- [What is being asked] Scan the entries for the word "answers" and return every line that has it.

=-=-=

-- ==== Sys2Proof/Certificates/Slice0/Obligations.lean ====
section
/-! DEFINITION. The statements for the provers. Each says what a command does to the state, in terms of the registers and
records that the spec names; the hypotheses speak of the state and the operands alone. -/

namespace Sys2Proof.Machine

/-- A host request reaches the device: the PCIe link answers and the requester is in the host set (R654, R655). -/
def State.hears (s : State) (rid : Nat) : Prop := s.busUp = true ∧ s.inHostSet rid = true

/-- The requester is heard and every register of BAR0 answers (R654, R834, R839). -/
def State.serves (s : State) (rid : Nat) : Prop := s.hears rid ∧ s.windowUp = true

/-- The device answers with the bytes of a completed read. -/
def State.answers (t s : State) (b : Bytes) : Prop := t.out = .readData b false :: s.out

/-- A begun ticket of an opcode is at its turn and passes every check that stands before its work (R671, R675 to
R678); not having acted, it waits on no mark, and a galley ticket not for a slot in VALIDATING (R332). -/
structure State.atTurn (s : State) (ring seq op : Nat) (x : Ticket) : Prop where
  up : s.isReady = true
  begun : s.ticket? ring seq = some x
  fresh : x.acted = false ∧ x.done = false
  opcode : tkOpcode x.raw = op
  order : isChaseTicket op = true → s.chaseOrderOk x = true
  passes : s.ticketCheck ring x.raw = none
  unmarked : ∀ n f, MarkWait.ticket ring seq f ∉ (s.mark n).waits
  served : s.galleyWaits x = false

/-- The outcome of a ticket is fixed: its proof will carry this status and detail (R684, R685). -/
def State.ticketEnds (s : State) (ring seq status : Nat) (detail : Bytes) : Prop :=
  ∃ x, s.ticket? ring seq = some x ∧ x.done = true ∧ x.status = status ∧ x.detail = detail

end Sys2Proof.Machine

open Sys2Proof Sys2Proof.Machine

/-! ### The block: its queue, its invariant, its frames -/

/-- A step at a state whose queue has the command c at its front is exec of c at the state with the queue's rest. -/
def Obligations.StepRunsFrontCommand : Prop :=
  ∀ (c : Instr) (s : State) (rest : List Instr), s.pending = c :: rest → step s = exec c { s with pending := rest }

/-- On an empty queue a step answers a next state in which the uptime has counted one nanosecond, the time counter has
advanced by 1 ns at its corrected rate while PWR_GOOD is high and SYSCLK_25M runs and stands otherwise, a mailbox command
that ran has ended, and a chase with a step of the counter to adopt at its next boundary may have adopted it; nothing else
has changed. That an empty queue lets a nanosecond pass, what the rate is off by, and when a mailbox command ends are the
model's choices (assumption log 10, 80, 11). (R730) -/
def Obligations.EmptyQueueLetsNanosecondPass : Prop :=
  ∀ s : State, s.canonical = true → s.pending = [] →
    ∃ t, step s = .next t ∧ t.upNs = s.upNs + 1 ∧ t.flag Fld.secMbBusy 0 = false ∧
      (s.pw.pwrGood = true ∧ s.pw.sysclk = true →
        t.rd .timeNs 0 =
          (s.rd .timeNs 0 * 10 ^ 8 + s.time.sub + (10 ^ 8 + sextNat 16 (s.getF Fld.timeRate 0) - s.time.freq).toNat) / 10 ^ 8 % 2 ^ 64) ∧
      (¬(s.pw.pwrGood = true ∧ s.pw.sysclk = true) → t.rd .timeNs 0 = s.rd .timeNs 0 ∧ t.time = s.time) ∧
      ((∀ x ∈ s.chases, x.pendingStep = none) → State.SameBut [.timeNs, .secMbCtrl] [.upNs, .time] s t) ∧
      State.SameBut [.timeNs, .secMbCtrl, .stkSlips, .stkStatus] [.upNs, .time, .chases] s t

=-=-=

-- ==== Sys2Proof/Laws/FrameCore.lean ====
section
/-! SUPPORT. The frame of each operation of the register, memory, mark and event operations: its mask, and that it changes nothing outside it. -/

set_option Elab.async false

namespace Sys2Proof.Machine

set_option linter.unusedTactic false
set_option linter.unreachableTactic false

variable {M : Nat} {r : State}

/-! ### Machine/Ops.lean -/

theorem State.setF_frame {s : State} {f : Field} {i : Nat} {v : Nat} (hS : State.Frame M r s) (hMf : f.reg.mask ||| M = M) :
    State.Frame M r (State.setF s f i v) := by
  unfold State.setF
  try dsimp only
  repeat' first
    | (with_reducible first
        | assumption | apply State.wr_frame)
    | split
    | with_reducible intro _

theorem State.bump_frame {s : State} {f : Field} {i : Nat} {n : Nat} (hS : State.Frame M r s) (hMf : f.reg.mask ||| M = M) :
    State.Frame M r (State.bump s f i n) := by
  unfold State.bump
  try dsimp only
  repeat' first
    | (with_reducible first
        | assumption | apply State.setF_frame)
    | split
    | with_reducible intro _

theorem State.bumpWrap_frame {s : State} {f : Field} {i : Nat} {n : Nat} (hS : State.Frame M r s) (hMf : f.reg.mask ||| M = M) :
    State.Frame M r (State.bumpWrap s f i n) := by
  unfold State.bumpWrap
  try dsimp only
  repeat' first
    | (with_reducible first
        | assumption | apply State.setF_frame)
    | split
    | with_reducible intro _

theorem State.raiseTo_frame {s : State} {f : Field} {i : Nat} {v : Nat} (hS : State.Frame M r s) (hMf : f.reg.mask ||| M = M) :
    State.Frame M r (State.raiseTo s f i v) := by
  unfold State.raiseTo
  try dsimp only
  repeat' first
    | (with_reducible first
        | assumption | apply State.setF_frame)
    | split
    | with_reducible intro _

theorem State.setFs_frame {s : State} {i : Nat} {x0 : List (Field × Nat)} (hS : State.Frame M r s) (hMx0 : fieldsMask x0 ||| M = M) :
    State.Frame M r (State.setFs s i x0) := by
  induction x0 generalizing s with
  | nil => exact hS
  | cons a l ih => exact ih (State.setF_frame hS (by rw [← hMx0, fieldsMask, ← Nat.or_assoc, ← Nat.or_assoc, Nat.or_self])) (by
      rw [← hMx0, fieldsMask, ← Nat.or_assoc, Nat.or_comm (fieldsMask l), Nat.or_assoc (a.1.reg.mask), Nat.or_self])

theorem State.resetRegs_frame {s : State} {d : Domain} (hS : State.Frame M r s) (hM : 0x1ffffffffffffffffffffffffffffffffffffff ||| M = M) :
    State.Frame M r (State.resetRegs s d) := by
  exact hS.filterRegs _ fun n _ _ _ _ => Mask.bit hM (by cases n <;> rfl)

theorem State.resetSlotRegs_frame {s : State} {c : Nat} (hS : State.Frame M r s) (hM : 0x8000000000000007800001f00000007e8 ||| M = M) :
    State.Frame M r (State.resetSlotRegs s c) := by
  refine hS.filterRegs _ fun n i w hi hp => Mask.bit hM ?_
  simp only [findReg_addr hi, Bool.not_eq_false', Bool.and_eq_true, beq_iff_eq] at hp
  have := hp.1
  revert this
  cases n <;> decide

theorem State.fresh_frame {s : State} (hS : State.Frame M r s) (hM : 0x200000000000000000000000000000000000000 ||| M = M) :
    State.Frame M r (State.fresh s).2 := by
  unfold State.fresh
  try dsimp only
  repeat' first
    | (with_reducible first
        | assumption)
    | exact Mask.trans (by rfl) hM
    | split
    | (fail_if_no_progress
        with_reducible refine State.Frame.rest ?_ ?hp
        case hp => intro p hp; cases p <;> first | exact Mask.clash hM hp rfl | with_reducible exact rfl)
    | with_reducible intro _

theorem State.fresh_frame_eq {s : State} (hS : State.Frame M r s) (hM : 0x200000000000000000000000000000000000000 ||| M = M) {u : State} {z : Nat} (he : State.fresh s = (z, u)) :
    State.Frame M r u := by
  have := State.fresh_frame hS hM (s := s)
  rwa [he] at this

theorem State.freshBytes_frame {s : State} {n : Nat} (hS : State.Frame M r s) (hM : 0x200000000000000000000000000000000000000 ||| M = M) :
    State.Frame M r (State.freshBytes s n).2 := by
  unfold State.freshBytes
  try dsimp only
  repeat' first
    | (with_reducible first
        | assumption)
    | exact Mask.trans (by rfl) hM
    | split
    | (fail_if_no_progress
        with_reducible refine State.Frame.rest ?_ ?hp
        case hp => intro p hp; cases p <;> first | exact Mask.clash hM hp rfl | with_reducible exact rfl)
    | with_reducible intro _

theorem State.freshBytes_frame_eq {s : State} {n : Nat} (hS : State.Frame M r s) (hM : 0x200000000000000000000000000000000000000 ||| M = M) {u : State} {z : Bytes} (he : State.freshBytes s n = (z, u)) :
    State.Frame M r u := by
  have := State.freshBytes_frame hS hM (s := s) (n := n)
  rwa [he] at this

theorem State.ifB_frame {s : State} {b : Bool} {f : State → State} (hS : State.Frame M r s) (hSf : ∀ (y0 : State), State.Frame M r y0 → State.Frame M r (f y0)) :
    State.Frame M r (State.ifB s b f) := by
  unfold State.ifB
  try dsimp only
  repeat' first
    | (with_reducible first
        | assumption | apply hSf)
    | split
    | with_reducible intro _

=-=-=

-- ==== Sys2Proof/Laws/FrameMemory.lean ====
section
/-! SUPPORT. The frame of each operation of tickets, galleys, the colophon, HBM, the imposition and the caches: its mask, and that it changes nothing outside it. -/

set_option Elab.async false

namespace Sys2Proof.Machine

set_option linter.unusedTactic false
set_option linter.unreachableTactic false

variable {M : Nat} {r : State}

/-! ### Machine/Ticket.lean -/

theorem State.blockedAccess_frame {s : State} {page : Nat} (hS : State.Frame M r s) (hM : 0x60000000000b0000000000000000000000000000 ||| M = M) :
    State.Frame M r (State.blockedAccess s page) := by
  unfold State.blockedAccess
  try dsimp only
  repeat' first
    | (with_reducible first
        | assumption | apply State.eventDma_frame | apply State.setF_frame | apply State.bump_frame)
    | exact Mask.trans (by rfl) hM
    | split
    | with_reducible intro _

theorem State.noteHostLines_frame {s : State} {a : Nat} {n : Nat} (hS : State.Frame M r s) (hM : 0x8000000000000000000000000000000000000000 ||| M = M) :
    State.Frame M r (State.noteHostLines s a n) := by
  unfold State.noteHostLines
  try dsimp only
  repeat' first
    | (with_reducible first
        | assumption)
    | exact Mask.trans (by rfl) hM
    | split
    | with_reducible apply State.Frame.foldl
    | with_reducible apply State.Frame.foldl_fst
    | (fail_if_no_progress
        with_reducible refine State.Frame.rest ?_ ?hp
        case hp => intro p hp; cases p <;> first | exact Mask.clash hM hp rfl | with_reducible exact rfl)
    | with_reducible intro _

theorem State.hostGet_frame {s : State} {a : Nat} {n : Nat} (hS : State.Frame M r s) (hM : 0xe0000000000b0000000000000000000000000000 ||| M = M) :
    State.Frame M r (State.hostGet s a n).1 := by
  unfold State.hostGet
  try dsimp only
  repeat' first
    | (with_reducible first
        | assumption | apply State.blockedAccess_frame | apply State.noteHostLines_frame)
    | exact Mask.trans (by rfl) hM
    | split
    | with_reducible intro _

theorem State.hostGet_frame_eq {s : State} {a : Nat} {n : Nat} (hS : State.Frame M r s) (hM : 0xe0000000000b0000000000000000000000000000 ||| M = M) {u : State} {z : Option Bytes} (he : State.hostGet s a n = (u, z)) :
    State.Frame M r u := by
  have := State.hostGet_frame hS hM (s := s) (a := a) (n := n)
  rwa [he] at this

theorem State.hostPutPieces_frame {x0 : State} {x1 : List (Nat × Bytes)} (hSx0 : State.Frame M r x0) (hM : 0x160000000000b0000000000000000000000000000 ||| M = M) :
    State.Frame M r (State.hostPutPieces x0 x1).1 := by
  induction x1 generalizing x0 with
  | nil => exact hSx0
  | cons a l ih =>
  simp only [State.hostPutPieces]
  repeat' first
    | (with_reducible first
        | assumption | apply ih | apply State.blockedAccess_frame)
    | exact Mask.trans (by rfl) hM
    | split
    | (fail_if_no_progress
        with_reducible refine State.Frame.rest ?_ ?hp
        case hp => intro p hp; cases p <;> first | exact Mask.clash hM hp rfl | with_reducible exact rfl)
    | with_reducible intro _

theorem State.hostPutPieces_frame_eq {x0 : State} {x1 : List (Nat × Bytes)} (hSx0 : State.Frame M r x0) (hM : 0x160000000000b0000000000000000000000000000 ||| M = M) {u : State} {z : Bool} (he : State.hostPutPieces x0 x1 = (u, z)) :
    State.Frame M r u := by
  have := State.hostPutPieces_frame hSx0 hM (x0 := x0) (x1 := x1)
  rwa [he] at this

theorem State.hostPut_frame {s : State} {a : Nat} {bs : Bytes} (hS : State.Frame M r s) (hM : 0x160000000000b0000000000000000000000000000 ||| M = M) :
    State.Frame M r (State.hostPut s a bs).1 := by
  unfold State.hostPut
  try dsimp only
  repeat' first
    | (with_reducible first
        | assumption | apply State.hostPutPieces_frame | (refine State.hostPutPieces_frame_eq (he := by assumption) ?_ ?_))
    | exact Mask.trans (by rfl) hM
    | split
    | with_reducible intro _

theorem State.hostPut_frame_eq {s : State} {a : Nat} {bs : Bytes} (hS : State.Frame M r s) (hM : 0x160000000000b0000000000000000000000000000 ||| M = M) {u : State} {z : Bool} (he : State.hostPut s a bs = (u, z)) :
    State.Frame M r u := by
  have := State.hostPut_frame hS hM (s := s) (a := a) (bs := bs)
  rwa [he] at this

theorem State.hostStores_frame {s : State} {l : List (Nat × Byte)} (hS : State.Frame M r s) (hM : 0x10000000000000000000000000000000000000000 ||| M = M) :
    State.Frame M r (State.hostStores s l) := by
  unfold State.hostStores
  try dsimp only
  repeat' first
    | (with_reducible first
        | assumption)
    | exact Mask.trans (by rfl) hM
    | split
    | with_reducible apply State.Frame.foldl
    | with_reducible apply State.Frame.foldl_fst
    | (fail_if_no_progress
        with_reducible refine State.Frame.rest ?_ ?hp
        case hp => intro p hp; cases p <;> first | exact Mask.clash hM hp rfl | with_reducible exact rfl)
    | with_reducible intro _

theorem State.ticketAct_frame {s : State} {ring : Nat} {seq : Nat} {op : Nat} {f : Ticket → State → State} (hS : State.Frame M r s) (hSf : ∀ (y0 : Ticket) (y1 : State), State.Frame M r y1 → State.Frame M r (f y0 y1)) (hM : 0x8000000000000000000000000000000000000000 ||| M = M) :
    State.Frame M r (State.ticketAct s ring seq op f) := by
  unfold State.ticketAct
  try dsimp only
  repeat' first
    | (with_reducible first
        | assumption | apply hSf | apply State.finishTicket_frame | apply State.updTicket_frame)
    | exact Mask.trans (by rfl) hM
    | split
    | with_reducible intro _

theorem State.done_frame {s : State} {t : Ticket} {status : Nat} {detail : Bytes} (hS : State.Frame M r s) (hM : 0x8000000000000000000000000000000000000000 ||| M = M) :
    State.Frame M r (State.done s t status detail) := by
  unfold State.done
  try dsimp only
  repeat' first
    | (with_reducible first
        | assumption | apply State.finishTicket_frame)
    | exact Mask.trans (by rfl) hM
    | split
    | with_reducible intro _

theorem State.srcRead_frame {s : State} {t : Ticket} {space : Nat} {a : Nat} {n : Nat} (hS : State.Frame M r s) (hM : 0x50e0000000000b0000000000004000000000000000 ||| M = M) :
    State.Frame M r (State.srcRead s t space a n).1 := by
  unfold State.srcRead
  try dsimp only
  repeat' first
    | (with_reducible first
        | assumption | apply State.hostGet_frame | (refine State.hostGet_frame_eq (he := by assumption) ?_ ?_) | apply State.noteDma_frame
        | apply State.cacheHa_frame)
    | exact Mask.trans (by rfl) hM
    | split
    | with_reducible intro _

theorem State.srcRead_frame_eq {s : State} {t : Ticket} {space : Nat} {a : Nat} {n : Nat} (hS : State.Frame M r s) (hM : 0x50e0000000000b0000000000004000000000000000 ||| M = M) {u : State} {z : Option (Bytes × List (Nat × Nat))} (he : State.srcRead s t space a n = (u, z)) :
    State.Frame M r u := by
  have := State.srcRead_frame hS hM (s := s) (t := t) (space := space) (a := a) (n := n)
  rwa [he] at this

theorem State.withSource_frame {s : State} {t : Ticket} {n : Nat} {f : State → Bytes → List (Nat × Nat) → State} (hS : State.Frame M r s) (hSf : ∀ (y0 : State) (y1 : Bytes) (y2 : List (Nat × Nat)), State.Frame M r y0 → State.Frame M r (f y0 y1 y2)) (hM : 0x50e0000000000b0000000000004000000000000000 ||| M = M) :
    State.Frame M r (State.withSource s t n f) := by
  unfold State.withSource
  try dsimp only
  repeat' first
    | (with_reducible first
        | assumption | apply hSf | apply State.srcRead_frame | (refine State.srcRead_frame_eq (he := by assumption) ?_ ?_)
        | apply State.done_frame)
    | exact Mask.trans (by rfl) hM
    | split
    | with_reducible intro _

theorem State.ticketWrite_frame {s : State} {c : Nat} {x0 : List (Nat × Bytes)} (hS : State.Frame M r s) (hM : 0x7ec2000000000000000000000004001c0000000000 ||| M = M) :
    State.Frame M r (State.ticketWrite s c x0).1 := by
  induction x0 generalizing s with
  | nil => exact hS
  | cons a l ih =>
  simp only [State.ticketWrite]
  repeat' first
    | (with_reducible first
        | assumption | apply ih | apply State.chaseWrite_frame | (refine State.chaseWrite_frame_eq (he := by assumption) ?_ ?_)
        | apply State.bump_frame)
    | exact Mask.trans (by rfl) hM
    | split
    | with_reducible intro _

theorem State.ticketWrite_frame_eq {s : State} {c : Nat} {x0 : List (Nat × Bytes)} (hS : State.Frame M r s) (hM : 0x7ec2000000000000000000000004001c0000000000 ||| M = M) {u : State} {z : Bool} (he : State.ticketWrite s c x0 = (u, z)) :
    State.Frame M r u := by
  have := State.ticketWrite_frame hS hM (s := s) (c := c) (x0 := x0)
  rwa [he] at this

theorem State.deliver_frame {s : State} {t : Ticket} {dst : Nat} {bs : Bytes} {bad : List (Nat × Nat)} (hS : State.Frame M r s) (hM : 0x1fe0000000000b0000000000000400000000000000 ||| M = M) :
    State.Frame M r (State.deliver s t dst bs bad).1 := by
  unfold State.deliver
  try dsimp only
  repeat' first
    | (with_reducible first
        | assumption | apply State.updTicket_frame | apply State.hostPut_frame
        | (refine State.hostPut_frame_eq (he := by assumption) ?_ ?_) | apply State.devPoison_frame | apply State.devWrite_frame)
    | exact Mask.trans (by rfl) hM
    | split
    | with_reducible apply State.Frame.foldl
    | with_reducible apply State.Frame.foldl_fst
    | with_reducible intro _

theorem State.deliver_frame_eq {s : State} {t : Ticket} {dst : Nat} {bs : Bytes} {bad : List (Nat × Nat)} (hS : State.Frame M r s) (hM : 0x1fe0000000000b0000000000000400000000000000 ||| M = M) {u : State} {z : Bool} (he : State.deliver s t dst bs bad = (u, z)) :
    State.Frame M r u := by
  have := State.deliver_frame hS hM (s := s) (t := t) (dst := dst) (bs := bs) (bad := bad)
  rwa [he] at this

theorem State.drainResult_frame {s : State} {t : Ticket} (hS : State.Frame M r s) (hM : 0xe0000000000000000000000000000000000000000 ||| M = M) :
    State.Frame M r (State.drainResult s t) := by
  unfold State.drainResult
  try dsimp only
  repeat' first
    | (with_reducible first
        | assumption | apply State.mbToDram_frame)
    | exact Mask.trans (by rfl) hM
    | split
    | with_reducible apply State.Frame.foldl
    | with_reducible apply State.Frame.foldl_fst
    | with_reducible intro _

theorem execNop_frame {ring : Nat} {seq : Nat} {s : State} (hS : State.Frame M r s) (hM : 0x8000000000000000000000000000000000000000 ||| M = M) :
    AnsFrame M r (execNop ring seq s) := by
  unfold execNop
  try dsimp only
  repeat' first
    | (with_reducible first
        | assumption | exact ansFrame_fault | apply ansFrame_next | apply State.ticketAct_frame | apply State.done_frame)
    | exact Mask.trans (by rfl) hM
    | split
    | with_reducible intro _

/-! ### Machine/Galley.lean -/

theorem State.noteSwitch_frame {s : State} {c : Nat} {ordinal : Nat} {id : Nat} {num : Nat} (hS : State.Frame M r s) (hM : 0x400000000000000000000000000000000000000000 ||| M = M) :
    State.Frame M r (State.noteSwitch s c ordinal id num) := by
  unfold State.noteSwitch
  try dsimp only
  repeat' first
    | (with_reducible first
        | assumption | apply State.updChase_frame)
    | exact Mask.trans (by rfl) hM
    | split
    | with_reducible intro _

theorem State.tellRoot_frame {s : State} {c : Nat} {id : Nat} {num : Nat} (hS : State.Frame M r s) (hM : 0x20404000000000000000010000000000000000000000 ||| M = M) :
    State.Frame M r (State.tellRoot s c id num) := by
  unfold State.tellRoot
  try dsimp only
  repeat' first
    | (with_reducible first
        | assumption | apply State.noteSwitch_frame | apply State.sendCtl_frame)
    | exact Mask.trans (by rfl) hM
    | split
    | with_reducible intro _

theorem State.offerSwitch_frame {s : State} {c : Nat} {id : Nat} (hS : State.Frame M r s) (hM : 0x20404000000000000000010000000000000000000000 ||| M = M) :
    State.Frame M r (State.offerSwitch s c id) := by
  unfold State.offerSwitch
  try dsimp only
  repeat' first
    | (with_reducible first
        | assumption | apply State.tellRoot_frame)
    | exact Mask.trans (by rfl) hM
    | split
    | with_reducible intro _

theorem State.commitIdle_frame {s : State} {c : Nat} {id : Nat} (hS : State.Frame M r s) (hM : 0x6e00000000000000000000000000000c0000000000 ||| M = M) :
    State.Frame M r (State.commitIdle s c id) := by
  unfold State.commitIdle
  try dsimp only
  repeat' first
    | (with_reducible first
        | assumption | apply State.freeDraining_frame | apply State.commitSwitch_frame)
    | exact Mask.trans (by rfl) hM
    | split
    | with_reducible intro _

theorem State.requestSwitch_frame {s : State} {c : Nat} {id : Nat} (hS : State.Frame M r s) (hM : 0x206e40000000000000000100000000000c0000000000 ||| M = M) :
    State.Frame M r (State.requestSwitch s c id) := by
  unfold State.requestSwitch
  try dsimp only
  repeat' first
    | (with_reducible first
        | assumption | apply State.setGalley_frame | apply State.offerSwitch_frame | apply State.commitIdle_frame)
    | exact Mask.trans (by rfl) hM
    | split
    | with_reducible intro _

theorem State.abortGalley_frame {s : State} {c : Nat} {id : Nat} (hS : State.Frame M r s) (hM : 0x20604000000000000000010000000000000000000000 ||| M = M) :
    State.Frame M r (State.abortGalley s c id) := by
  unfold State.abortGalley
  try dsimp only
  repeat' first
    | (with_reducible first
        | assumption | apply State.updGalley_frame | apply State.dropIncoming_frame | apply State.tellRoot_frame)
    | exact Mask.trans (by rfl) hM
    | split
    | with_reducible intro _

=-=-=

- [Response to this exercise]
/-- A host request reaches the device: the PCIe link answers and the requester is in the host set (R654, R655). -/
/-- The requester is heard and every register of BAR0 answers (R654, R834, R839). -/
/-- The device answers with the bytes of a completed read. -/
def State.answers (t s : State) (b : Bytes) : Prop := t.out = .readData b false :: s.out
/-- On an empty queue a step answers a next state in which the uptime has counted one nanosecond, the time counter has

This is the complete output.